Saved entries:
-- ==== Sys2Proof/Machine/Arithmetic.lean ====
section
/-! DEFINITION. Register load and arithmetic (41_register_arithmetic.md R110 to R122). -/

namespace Sys2Proof.Machine

/-- Writes a result, then a flag: the order of 10_state.md R22, so that `x[15]` ends as the flag when X = 15. -/
def setResultThenFlag (s : State) (x : Nibble) (result : Byte) (flag : Bool) : State :=
  (s.setReg x result).setReg flagReg (flagByte flag)

/-- 6XNN `LD Vx, nn` (R110). -/
def execLdImm (x : Nibble) (nn : Byte) (s : State) : Host.Outcome State Fault Refusal :=
  finish true (.done (s.setReg x nn))

/-- 7XNN `ADD Vx, nn` (R111): no flag. -/
def execAddImm (x : Nibble) (nn : Byte) (s : State) : Host.Outcome State Fault Refusal :=
  finish true (.done (s.setReg x (s.reg x + nn)))

/-- 8XY0 `LD Vx, Vy` (R112). -/
def execLdReg (x y : Nibble) (s : State) : Host.Outcome State Fault Refusal :=
  finish true (.done (s.setReg x (s.reg y)))

/-- 8XY1 `OR Vx, Vy` (R113): clears the flag. -/
def execOr (x y : Nibble) (s : State) : Host.Outcome State Fault Refusal :=
  finish true (.done (setResultThenFlag s x (s.reg x ||| s.reg y) false))

/-- 8XY2 `AND Vx, Vy` (R114): clears the flag. -/
def execAnd (x y : Nibble) (s : State) : Host.Outcome State Fault Refusal :=
  finish true (.done (setResultThenFlag s x (s.reg x &&& s.reg y) false))

/-- 8XY3 `XOR Vx, Vy` (R115): clears the flag. -/
def execXor (x y : Nibble) (s : State) : Host.Outcome State Fault Refusal :=
  finish true (.done (setResultThenFlag s x (s.reg x ^^^ s.reg y) false))

/-- 8XY4 `ADD Vx, Vy` (R116): flag = carry. -/
def execAddReg (x y : Nibble) (s : State) : Host.Outcome State Fault Refusal :=
  finish true (.done (setResultThenFlag s x (s.reg x + s.reg y) (carryFlag (s.reg x) (s.reg y))))

/-- 8XY5 `SUB Vx, Vy` (R117): flag = not borrow. -/
def execSubReg (x y : Nibble) (s : State) : Host.Outcome State Fault Refusal :=
  finish true (.done (setResultThenFlag s x (s.reg x - s.reg y) (notBorrowFlag (s.reg x) (s.reg y))))

/-- 8XY6 `SHR Vx` (R118): in place on `x[X]`, Y ignored, flag = old bit 0. -/
def execShr (x _y : Nibble) (s : State) : Host.Outcome State Fault Refusal :=
  finish true (.done (setResultThenFlag s x (s.reg x >>> 1) (shiftedOutRight (s.reg x))))

/-- 8XY7 `SUBN Vx, Vy` (R119): flag = not borrow of `x[Y] - x[X]`. -/
def execSubn (x y : Nibble) (s : State) : Host.Outcome State Fault Refusal :=
  finish true (.done (setResultThenFlag s x (s.reg y - s.reg x) (notBorrowFlag (s.reg y) (s.reg x))))

/-- 8XYE `SHL Vx` (R120): in place on `x[X]`, Y ignored, flag = old bit 7. -/
def execShl (x _y : Nibble) (s : State) : Host.Outcome State Fault Refusal :=
  finish true (.done (setResultThenFlag s x (s.reg x <<< 1) (shiftedOutLeft (s.reg x))))

end Sys2Proof.Machine
end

■ Task item:
Having read the entries, repeat them all exactly.

■ Solution below:
-- ==== Sys2Proof/Machine/Arithmetic.lean ====
section
/-! DEFINITION. Register load and arithmetic (41_register_arithmetic.md R110 to R122). -/

namespace Sys2Proof.Machine

/-- Writes a result, then a flag: the order of 10_state.md R22, so that `x[15]` ends as the flag when X = 15. -/
def setResultThenFlag (s : State) (x : Nibble) (result : Byte) (flag : Bool) : State :=
  (s.setReg x result).setReg flagReg (flagByte flag)

/-- 6XNN `LD Vx, nn` (R110). -/
def execLdImm (x : Nibble) (nn : Byte) (s : State) : Host.Outcome State Fault Refusal :=
  finish true (.done (s.setReg x nn))

/-- 7XNN `ADD Vx, nn` (R111): no flag. -/
def execAddImm (x : Nibble) (nn : Byte) (s : State) : Host.Outcome State Fault Refusal :=
  finish true (.done (s.setReg x (s.reg x + nn)))

/-- 8XY0 `LD Vx, Vy` (R112). -/
def execLdReg (x y : Nibble) (s : State) : Host.Outcome State Fault Refusal :=
  finish true (.done (s.setReg x (s.reg y)))

/-- 8XY1 `OR Vx, Vy` (R113): clears the flag. -/
def execOr (x y : Nibble) (s : State) : Host.Outcome State Fault Refusal :=
  finish true (.done (setResultThenFlag s x (s.reg x ||| s.reg y) false))

/-- 8XY2 `AND Vx, Vy` (R114): clears the flag. -/
def execAnd (x y : Nibble) (s : State) : Host.Outcome State Fault Refusal :=
  finish true (.done (setResultThenFlag s x (s.reg x &&& s.reg y) false))

/-- 8XY3 `XOR Vx, Vy` (R115): clears the flag. -/
def execXor (x y : Nibble) (s : State) : Host.Outcome State Fault Refusal :=
  finish true (.done (setResultThenFlag s x (s.reg x ^^^ s.reg y) false))

/-- 8XY4 `ADD Vx, Vy` (R116): flag = carry. -/
def execAddReg (x y : Nibble) (s : State) : Host.Outcome State Fault Refusal :=
  finish true (.done (setResultThenFlag s x (s.reg x + s.reg y) (carryFlag (s.reg x) (s.reg y))))

/-- 8XY5 `SUB Vx, Vy` (R117): flag = not borrow. -/
def execSubReg (x y : Nibble) (s : State) : Host.Outcome State Fault Refusal :=
  finish true (.done (setResultThenFlag s x (s.reg x - s.reg y) (notBorrowFlag (s.reg x) (s.reg y))))

/-- 8XY6 `SHR Vx` (R118): in place on `x[X]`, Y ignored, flag = old bit 0. -/
def execShr (x _y : Nibble) (s : State) : Host.Outcome State Fault Refusal :=
  finish true (.done (setResultThenFlag s x (s.reg x >>> 1) (shiftedOutRight (s.reg x))))

/-- 8XY7 `SUBN Vx, Vy` (R119): flag = not borrow of `x[Y] - x[X]`. -/
def execSubn (x y : Nibble) (s : State) : Host.Outcome State Fault Refusal :=
  finish true (.done (setResultThenFlag s x (s.reg y - s.reg x) (notBorrowFlag (s.reg y) (s.reg x))))

/-- 8XYE `SHL Vx` (R120): in place on `x[X]`, Y ignored, flag = old bit 7. -/
def execShl (x _y : Nibble) (s : State) : Host.Outcome State Fault Refusal :=
  finish true (.done (setResultThenFlag s x (s.reg x <<< 1) (shiftedOutLeft (s.reg x))))

end Sys2Proof.Machine
end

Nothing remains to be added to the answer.